# How to complete this task
Please repeat, from the entries that follow, the lines from the one containing "key (x, y). -/" through the one containing "none => false" exactly, adding nothing.

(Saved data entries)
-- ==== Sys2Proof/Machine/Sig.lean ====
section
/-! DEFINITION. The signature check of images and patches: SHA-256 and ECDSA over P-256 (R328, R508), as the standards named in
chapter 00_scope define them. -/

namespace Sys2Proof.Machine

/-! ### SHA-256 -/

/-- The round constants. -/
def shaK0 : List Word :=
  [0x428a2f98#32, 0x71374491#32, 0xb5c0fbcf#32, 0xe9b5dba5#32, 0x3956c25b#32, 0x59f111f1#32, 0x923f82a4#32, 0xab1c5ed5#32,
   0xd807aa98#32, 0x12835b01#32, 0x243185be#32, 0x550c7dc3#32, 0x72be5d74#32, 0x80deb1fe#32, 0x9bdc06a7#32, 0xc19bf174#32]

def shaK1 : List Word :=
  [0xe49b69c1#32, 0xefbe4786#32, 0x0fc19dc6#32, 0x240ca1cc#32, 0x2de92c6f#32, 0x4a7484aa#32, 0x5cb0a9dc#32, 0x76f988da#32,
   0x983e5152#32, 0xa831c66d#32, 0xb00327c8#32, 0xbf597fc7#32, 0xc6e00bf3#32, 0xd5a79147#32, 0x06ca6351#32, 0x14292967#32]

def shaK2 : List Word :=
  [0x27b70a85#32, 0x2e1b2138#32, 0x4d2c6dfc#32, 0x53380d13#32, 0x650a7354#32, 0x766a0abb#32, 0x81c2c92e#32, 0x92722c85#32,
   0xa2bfe8a1#32, 0xa81a664b#32, 0xc24b8b70#32, 0xc76c51a3#32, 0xd192e819#32, 0xd6990624#32, 0xf40e3585#32, 0x106aa070#32]

def shaK3 : List Word :=
  [0x19a4c116#32, 0x1e376c08#32, 0x2748774c#32, 0x34b0bcb5#32, 0x391c0cb3#32, 0x4ed8aa4a#32, 0x5b9cca4f#32, 0x682e6ff3#32,
   0x748f82ee#32, 0x78a5636f#32, 0x84c87814#32, 0x8cc70208#32, 0x90befffa#32, 0xa4506ceb#32, 0xbef9a3f7#32, 0xc67178f2#32]

/-- The eight words of the hash state. -/
structure Sha where
  a : Word
  b : Word
  c : Word
  d : Word
  e : Word
  f : Word
  g : Word
  h : Word
deriving DecidableEq, Repr

/-- The initial hash state. -/
def Sha.init : Sha :=
  ⟨0x6a09e667#32, 0xbb67ae85#32, 0x3c6ef372#32, 0xa54ff53a#32, 0x510e527f#32, 0x9b05688c#32, 0x1f83d9ab#32, 0x5be0cd19#32⟩

/-- One round with constant `k` and message word `w`. -/
def Sha.round (s : Sha) (k w : Word) : Sha :=
  let s1 := s.e.rotateRight 6 ^^^ s.e.rotateRight 11 ^^^ s.e.rotateRight 25
  let ch := (s.e &&& s.f) ^^^ (~~~ s.e &&& s.g)
  let t1 := s.h + s1 + ch + k + w
  let s0 := s.a.rotateRight 2 ^^^ s.a.rotateRight 13 ^^^ s.a.rotateRight 22
  let mj := (s.a &&& s.b) ^^^ (s.a &&& s.c) ^^^ (s.b &&& s.c)
  ⟨t1 + s0 + mj, s.a, s.b, s.c, s.d + t1, s.e, s.f, s.g⟩

/-- The message word that follows a window of sixteen. -/
def shaNext (l : List Word) : Word :=
  let x := l.getD 1 0
  let y := l.getD 14 0
  l.getD 0 0 + (x.rotateRight 7 ^^^ x.rotateRight 18 ^^^ x >>> 3) + l.getD 9 0 + (y.rotateRight 17 ^^^ y.rotateRight 19 ^^^ y >>> 10)

/-- The rounds of one block over the constants left, the window of message words at `l`. -/
def shaRounds : List Word → List Word → Sha → Sha
  | [], _, s => s
  | k :: ks, l, s => shaRounds ks (l.drop 1 ++ [shaNext l]) (s.round k (l.getD 0 0))

/-- One block of sixteen words. -/
def Sha.block (s : Sha) (l : List Word) : Sha :=
  let t := shaRounds (shaK0 ++ shaK1 ++ shaK2 ++ shaK3) l s
  ⟨s.a + t.a, s.b + t.b, s.c + t.c, s.d + t.d, s.e + t.e, s.f + t.f, s.g + t.g, s.h + t.h⟩

/-- `n` blocks. -/
def shaBlocks : Nat → List Word → Sha → Sha
  | 0, _, s => s
  | n + 1, l, s => shaBlocks n (l.drop 16) (s.block (l.take 16))

/-- SHA-256 of a message of whole words, each most significant byte first: eight words. -/
def sha256 (m : List Word) : List Word :=
  let n := m.length
  let p := m ++ [0x80000000#32] ++ List.replicate ((29 - n % 16) % 16) 0#32 ++ [wd (32 * n / 2 ^ 32), wd (32 * n)]
  let s := shaBlocks (p.length / 16) p Sha.init
  [s.a, s.b, s.c, s.d, s.e, s.f, s.g, s.h]

/-- A big-endian number of whole words. -/
def beNat (l : List Word) : Nat := l.foldl (fun v w => v * 2 ^ 32 + w.toNat) 0

/-! ### ECDSA over P-256 -/

/-- The field's prime, the group's order, the curve's coefficient b (a is −3) and the base point. -/
def p256P : Nat := 0xffffffff00000001000000000000000000000000ffffffffffffffffffffffff
def p256N : Nat := 0xffffffff00000000ffffffffffffffffbce6faada7179e84f3b9cac2fc632551
def p256B : Nat := 0x5ac635d8aa3a93e7b3ebbd55769886bc651d06b0cc53b0f63bce3c3e27d2604b
def p256Gx : Nat := 0x6b17d1f2e12c4247f8bce6e563a440f277037d812deb33a0f4a13945d898c296
def p256Gy : Nat := 0x4fe342e2fe1a7f9b8ee7eb4a7c0f9e162bce33576b315ececbb6406837bf51f5

/-- `b` to the power of the low `k` bits of `e`, modulo `m`. -/
def powMod (m b e : Nat) : Nat → Nat
  | 0 => 1
  | k + 1 =>
    let r := powMod m b (e / 2) k
    r * r % m * (if e % 2 = 1 then b else 1) % m

/-- The inverse modulo a prime below 2^256. -/
def invMod (m x : Nat) : Nat := powMod m x (m - 2) 256

/-- A point of the curve; none is the point at infinity. -/
abbrev CurvePt := Option (Nat × Nat)

/-- The sum of two points. -/
def ptAdd (a b : CurvePt) : CurvePt :=
  match a, b with
  | none, _ => b
  | _, none => a
  | some (x, y), some (u, v) =>
    if x = u ∧ (y + v) % p256P = 0 then none
    else
      let l := if x = u then (3 * x * x + (p256P - 3)) * invMod p256P (2 * y) % p256P
        else (v + p256P - y) * invMod p256P (u + p256P - x) % p256P
      let z := (l * l + 2 * p256P - x - u) % p256P
      some (z, (l * (x + p256P - z) + p256P - y) % p256P)

/-- The low `k` bits of `e` times a point. -/
def ptMul (a : CurvePt) (e : Nat) : Nat → CurvePt
  | 0 => none
  | k + 1 =>
    let r := ptMul a (e / 2) k
    let d := ptAdd r r
    if e % 2 = 1 then ptAdd d a else d

/-- The point lies on the curve. -/
def onCurve (x y : Nat) : Bool :=
  decide (x < p256P) && decide (y < p256P) && decide (y * y % p256P = (x * x * x + (p256P - 3) * x + p256B) % p256P)

/-- The signature (r, s) of the digest `e` verifies under the public key (x, y). -/
def ecdsaOk (x y r s e : Nat) : Bool :=
  onCurve x y && decide (1 ≤ r) && decide (r < p256N) && decide (1 ≤ s) && decide (s < p256N) &&
    (let w := invMod p256N s
     match ptAdd (ptMul (some (p256Gx, p256Gy)) (e * w % p256N) 256) (ptMul (some (x, y)) (r * w % p256N) 256) with
     | none => false
     | some (z, _) => decide (z % p256N = r))

/-! ### The signature block -/

/-- Check 1: SHA-256 over X‖Y is the image-key hash; `blk` is the signature block, X in its first words (R328). -/
def keyHashOk (blk hash : List Word) : Bool := sha256 (blk.take 16) == hash

/-- Check 2: the signature of the message words, followed by their count (R328). -/
def signatureOk (blk m : List Word) : Bool :=
  let v (k : Nat) : Nat := beNat ((blk.drop (8 * k)).take 8)
  ecdsaOk (v 0) (v 1) (v 2) (v 3) (beNat (sha256 (m ++ [wd m.length])))

end Sys2Proof.Machine
end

# Answer to this task
/-- The signature (r, s) of the digest `e` verifies under the public key (x, y). -/
def ecdsaOk (x y r s e : Nat) : Bool :=
  onCurve x y && decide (1 ≤ r) && decide (r < p256N) && decide (1 ≤ s) && decide (s < p256N) &&
    (let w := invMod p256N s
     match ptAdd (ptMul (some (p256Gx, p256Gy)) (e * w % p256N) 256) (ptMul (some (x, y)) (r * w % p256N) 256) with
     | none => false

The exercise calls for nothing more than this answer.